Peter Rockwell (September 16, 1936 – February 6, 2020) was an American sculptor, and the author of several books about stone carving. He was associated with the Norman Rockwell Museum, named for his father.

Early life
Rockwell was born on September 16, 1936, in New Rochelle, New York, the son of Mary Barstow and painter and illustrator Norman Rockwell. Rockwell grew up in Vermont, where he was educated at The Putney School. He graduated from Haverford College in 1958, and he later attended the  Pennsylvania Academy of the Fine Arts.

Career
Rockwell became a sculptor in Rome, Italy, where he spent most of his adult life. His father was initially reluctant to see his son pursue sculpture as a profession.

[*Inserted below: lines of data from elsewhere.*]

-- ==== Sys2Proof/Machine/Reference.lean ====
section
/-! DEFINITION. The exact real-valued reference of one spectrum frame (R171 to R177) and the contract the
engine's finite-precision frame meets (R179). Propositions and reals only: no step of the machine computes
with them; statements about the engine are made in their terms. -/
namespace Sys2Proof.Machine

/-- FULL_SCALE (R5). -/
def fullScale : Nat := 32768

/-- FSP, the full-scale power reference `2 × FULL_SCALE²` = 2^31 (R5). -/
def fsp : Nat := 2 * fullScale ^ 2

/-- EPS, the real 10^-30 (R5). -/
noncomputable def eps : ℝ := 10 ^ (-30 : ℤ)

/-- DB_FLOOR, exactly -300 (R5). -/
def dbFloor : ℝ := -300

/-- Element `j` of a batch as a real. -/
def refElem (raw : List Sample) (j : Nat) : ℝ := ((raw.getD j 0).toInt : ℝ)

/-- `z[j]`, the deinterleaved complex sample (R171). -/
def refZ (raw : List Sample) (j : Nat) : ℂ := ⟨refElem raw (2 * j), refElem raw (2 * j + 1)⟩

/-- `x_b[t]`, sample `t` of window `b` (R172). -/
def refWindow (n : Nat) (raw : List Sample) (b t : Nat) : ℂ := refZ raw (b * n + t)

/-- The transform of a window at bin `k` (R173). -/
noncomputable def refDft (n : Nat) (x : Nat → ℂ) (k : Nat) : ℂ :=
  ∑ t ∈ Finset.range n, x t * Complex.exp (-2 * (Real.pi : ℂ) * Complex.I * (k : ℂ) * (t : ℂ) / (n : ℂ))

/-- `P[k]`, the squared magnitude averaged over the windows (R174). -/
noncomputable def refPower (n b : Nat) (raw : List Sample) (k : Nat) : ℝ :=
  (1 / (b : ℝ)) * ∑ w ∈ Finset.range b, Complex.normSq (refDft n (refWindow n raw w) k)

/-- `pn[k]`, the normalised power (R175). -/
noncomputable def refPn (n b : Nat) (raw : List Sample) (k : Nat) : ℝ :=
  refPower n b raw k / (n : ℝ) ^ 2 / (fsp : ℝ)

/-- `db[k]`, decibels with floor (R176). -/
noncomputable def refDb (n b : Nat) (raw : List Sample) (k : Nat) : ℝ :=
  10 * Real.logb 10 (max (refPn n b raw k) eps)

/-- The bin `k(m)` whose value the centred index `m` shows (R177, R179). -/
def centredBin (n m : Nat) : Nat := (m + n / 2) % n

/-- `ref[m]`, the centred reference (R177). -/
noncomputable def refFrame (n b : Nat) (raw : List Sample) (m : Nat) : ℝ := refDb n b raw (centredBin n m)

/-- The real value of a finite binary32 pattern. -/
noncomputable def f32Value (x : BitVec 32) : ℝ := (f32Units x : ℝ) / 2 ^ 149

/-- R179 (a): every element is a finite binary32. -/
def FrameFinite (n : Nat) (v : Nat → BitVec 32) : Prop := ∀ m < n, f32IsFinite (v m) = true

/-- R179 (b): within `tol` of the reference where the normalised power is at least `pnMin`. -/
def FrameAccurate (tol pnMin : ℝ) (n b : Nat) (raw : List Sample) (v : Nat → BitVec 32) : Prop :=
  ∀ m < n, pnMin ≤ refPn n b raw (centredBin n m) → |f32Value (v m) - refFrame n b raw m| ≤ tol

/-- R179 (c): in the floor band where the normalised power is below `pnMin`. -/
def FrameInFloorBand (tol pnMin : ℝ) (n b : Nat) (raw : List Sample) (v : Nat → BitVec 32) : Prop :=
  ∀ m < n, refPn n b raw (centredBin n m) < pnMin →
    dbFloor - tol ≤ f32Value (v m) ∧ f32Value (v m) ≤ 10 * Real.logb 10 pnMin + tol

/-- R179 (d): an all-zero batch gives exactly -300.0 everywhere. -/
def FrameExactFloor (n : Nat) (raw : List Sample) (v : Nat → BitVec 32) : Prop :=
  (∀ x ∈ raw, x = 0) → ∀ m < n, v m = dbFloorBits

/-- The numerics contract SpecNum, R179 (a) to (d). -/
def FrameConforms (tol pnMin : ℝ) (n b : Nat) (raw : List Sample) (v : Nat → BitVec 32) : Prop :=
  FrameFinite n v ∧ FrameAccurate tol pnMin n b raw v ∧ FrameInFloorBand tol pnMin n b raw v ∧
    FrameExactFloor n raw v

/-- The batches that the engine is given under a configuration INIT accepts (checks 5 to 10 of R109, R32):
2NB elements, of an even N ≥ 2 and B ≥ 1, within FFT_N_MAX and CAP_MAX. -/
structure LegalBatch (capMax fftNMax n b : Nat) (raw : List Sample) : Prop where
  two_le : 2 ≤ n
  even : n % 2 = 0
  le_max : n ≤ fftNMax
  windows : 1 ≤ b
  length : raw.length = 2 * n * b
  fits : 2 * n * b ≤ capMax

end Sys2Proof.Machine
end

Rockwell left Rome after the death of his wife in 2013 and produced sculptures at the Clay Dreaming Pottery Studio in Beverly, Massachusetts. He authored several books about stone carving.

Rockwell was associated with the Norman Rockwell Museum, named for his father, where he exhibited his work. His work was also examined in The Art of Making in Antiquity: Stoneworking in the Roman World, a research project at King's College London.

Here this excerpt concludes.